息が詰まる
※不穏
「責任、取って下さいよ」
紫煙を燻らせる男の隣で、小柄な女がぽつりと呟いた。
「………ア?」
再び煙を吐き出した男___ダニエル・ロウは理解が出来ないとでも言いたげに首を傾げる。なんの責任だ。そう口に出そうとしたダニエルの言葉を女は遮る。
「…副流煙って、主流煙より身体に悪いんですよ?」
つまり、女が言いたいのは"副流煙は身体に毒だからそれを吐き出しているダニエルは責任を取るべき"ということだろう。

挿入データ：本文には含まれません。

/-- SEGMENT_HORIZON (R32): the thread's horizon, EXIT or TRET has waited long enough, or a wait that a refused access holds; or the trap it takes has
waited for its results (R333). A halted thread stays as it is (R356). -/
def execSegmentHorizon (t : Tid) (s : State) : Out :=
  match s.ofThread t, s.thread? t with
  | some (l, g), some th0 =>
    if th0.exited ∨ th0.parked ∨ g.resident = false then notNow
    else match th0.drain with
    | some (.trap r blk) => if th0.drained l g then .next (enterAtOnce s t r blk) else notNow
    | _ =>
      let th := refuseReleases th0
      let free := (th.infl.filter (relHeld th)).all (fun p => (th.stuck l g).contains p)
      if th.halted ∨ th.settled l g = false ∨ free = false then notNow
      else match th.wait with
      | some w =>
        if th.refused.any (fun x => waitHeld l g t.lane w x.p) then .next (takeRefused (s.modThread t (fun _ => th)) t th) else notNow
      | none =>
        if th.hz = false ∧ th.drain.isNone then notNow else .next (passHorizon (s.modThread t (fun _ => th)) t g th)
  | _, _ => notNow

/-! Timed waits. -/

/-- A thread that waits, and may go on, in a wait that a test finds. -/
def waitsIn (s : State) (t : Tid) (f : WaitKind → Bool) : Option Waiting :=
  match s.group? t.gid, s.thread? t with
  | some g, some th =>
    if g.resident && !th.halted && !th.exited then th.wait.filter (fun w => f w.kind) else none
  | _, _ => none

/-- JOIN_TIMEOUT (R154): a JOIN releases its thread after 1,024 cycles. -/
def execJoinTimeout (t : Tid) (s : State) : Out :=
  let isJoin := fun (k : WaitKind) => match k with
    | .join _ => true
    | _ => false
  match waitsIn s t isJoin with
  | some w => .next (endWait s t w)
  | none => notNow

/-- NAP_EXPIRY (R155). -/
def execNapExpiry (t : Tid) (s : State) : Out :=
  match waitsIn s t (fun k => k == .nap) with
  | some w => .next (endWait s t w)
  | none => notNow

/-! Barrier phases (R157, R158, R405). -/

/-- The teams of a launch on this package that hold members of a set: first and last. -/
def setTeams (l : Launch) (level set : Nat) : Nat × Nat :=
  let n := 32 * l.hdr.g
  let r := setRange l level set
  let lo := max r.1 (l.rank * l.T * n)
  let hi := min r.2 ((l.rank + 1) * l.T * n)
  if lo < hi then (lo / n - l.rank * l.T, (hi - 1) / n - l.rank * l.T) else (1, 0)

/-- The live members of a set on this package that have started. -/
def setMembers (s : State) (l : Launch) (level set : Nat) : List (Tid × Thread) :=
  (s.groups.filter (fun g => g.launch == l.ref)).flatMap (fun g => (g.threads.zipIdx.filter (fun x =>
    !x.1.exited && levelSet l.hdr level (widOf l g x.2) == set)).map (fun x => (({ gid := g.gid, lane := x.2 } : Tid), x.1)))

/-- A member of a set on this package has not started yet. -/
def setUnstarted (l : Launch) (level set : Nat) : Bool :=
  let r := setTeams l level set
  decide (r.1 ≤ r.2) && (decide (l.nextTeam ≤ r.2) || l.flushed.any (fun x => decide (r.1 ≤ x) && decide (x ≤ r.2)))

/-- Every live member of a set on this package has arrived in phase `k`. -/
def setArrived (s : State) (l : Launch) (level set k : Nat) : Bool :=
  !setUnstarted l level set && (setMembers s l level set).all (fun m => decide (k < m.2.arrivals.getD level 0))

/-- Phase `k` of a set completes here (R157): the count advances, staged route tables become active (R419), and every
member blocked on it becomes ready, as an acquire (R159). -/
def completePhase (s : State) (l : Launch) (level set k : Nat) : State :=
  let rest := l.phases.filter (fun p => !(p.1 == level && p.2.1 == set))
  let s1 := activateRoutes (s.modLaunch l.ref (fun l => { l with phases := (level, set, k + 1) :: rest }))
  (setMembers s l level set).foldl (fun s m => match m.2.wait with
    | some w => match w.kind with
      | .phase lv _ => if lv = level then wakeThread s m.1 else s
      | _ => s
    | none => s) s1

/-- The gang that a launch is the part of. -/
def State.gangOf (s : State) (l : LRef) : Option Gang := s.gangs.find? (fun g => g.launch == l)

/-- The ranks of a gang whose packages hold members of a set: first and last (R405). -/
def setRanks (l : Launch) (level set : Nat) : Nat × Nat :=
  let n := l.T * (32 * l.hdr.g)
  let r := setRange l level set
  (r.1 / n, (r.2 - 1) / n)

/-- Send a BARRIER packet to a rank of a gang (R405). -/
def sendBar (s : State) (g : Gang) (rank : Nat) (m : BarMsg) : State :=
  let f := s.fresh
  let pkg := g.members.getD rank 0
  enqueueLate f.2 f.1 g.launch.die none pkg 0 10 (.bar m)

/-- Rank 0 holds ARRIVE from every package of a set for a phase, one whose part has ended counting as arrived: it sends RELEASE to each of them (R405), and the phase
completes on its own package if that is one. -/
def barRelease (s : State) (g : Gang) (l : Launch) (level set k : Nat) : State :=
  let r := setRanks l level set
  let ranks := (List.range (r.2 + 1)).filter (fun i => decide (r.1 ≤ i))
  let here := fun (i : Nat) => s.barArr.any (fun a => a.gang == g.gid && a.level == level && a.set == set && a.phase == k && a.rank == i)
    || g.dones.any (fun d => d.1 == i) || (i == 0 && g.ended.isSome)
  if ranks.all here then
    let rest := s.barArr.filter (fun a => !(a.gang == g.gid && a.level == level && a.set == set && a.phase == k))
    let s1 := (ranks.filter (fun i => i != 0)).foldl
      (fun s i => sendBar s g i { gang := g.gid, release := true, level := level, set := set, phase := k }) { s with barArr := rest }
    if ranks.contains 0 then completePhase s1 l level set k else s1
  else s

/-- BAR_PHASE_COMPLETE (R157, R158): the live members of a set have all arrived in its next phase. A set that spans packages
completes its own part: it reports to rank 0 (R405). -/
def execBarPhaseComplete (ref : LRef) (level set : Nat) (s : State) : Out :=
  match s.launch? ref with
  | none => notNow
  | some l =>
    let k := phaseCount l level set
    if level ≥ 6 ∨ setArrived s l level set k = false then notNow
    else if setSpans l level set = false then
      (if (setMembers s l level set).isEmpty then notNow else .next (completePhase s l level set k))
    else
      match s.gangOf ref with
      | none => notNow
      | some g =>
        let a : BarArr := { gang := g.gid, level := level, set := set, phase := k, rank := g.rank }
        if s.barArr.contains a then notNow
        else
          let s1 := { s with barArr := a :: s.barArr }
          if g.rank = 0 then .next (barRelease s1 g l level set k)
          else .next (sendBar s1 g 0 { gang := g.gid, release := false, level := level, set := set, phase := k })

end Sys2Proof.Machine
end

女は濡羽色の睫毛を持ち上げ、射貫くような瞳でダニエルを見つめた。
本気ではないのだろう。この女は利口か阿呆かで言うならば阿呆の部類だが、ド阿呆ではない。そう、そんな無茶な論理で迫って来るような女ではないのだ。
それを、ダニエルは知っていた。
気持ち悪い程に静かな部屋の中、ダニエルが静かに熱の篭った息を吐き出した。そして女の聞き間違いでなければ、確かにダニエルは「仕方ねえな」と口にしたのだ。
「…真っ黒になった肺ごと迎えてやるよ」
女____春秋あきの、今にも泣き出しそうな瞳が揺れる。
だにえるくんは、ばかだなあ。細く震えた声は最後まで続く事なく苦味の広がる口付けで塞がれた。
_______随分、絆されちまったな。
足元に転がる死体なぞ、意識の外へと出て行く程に。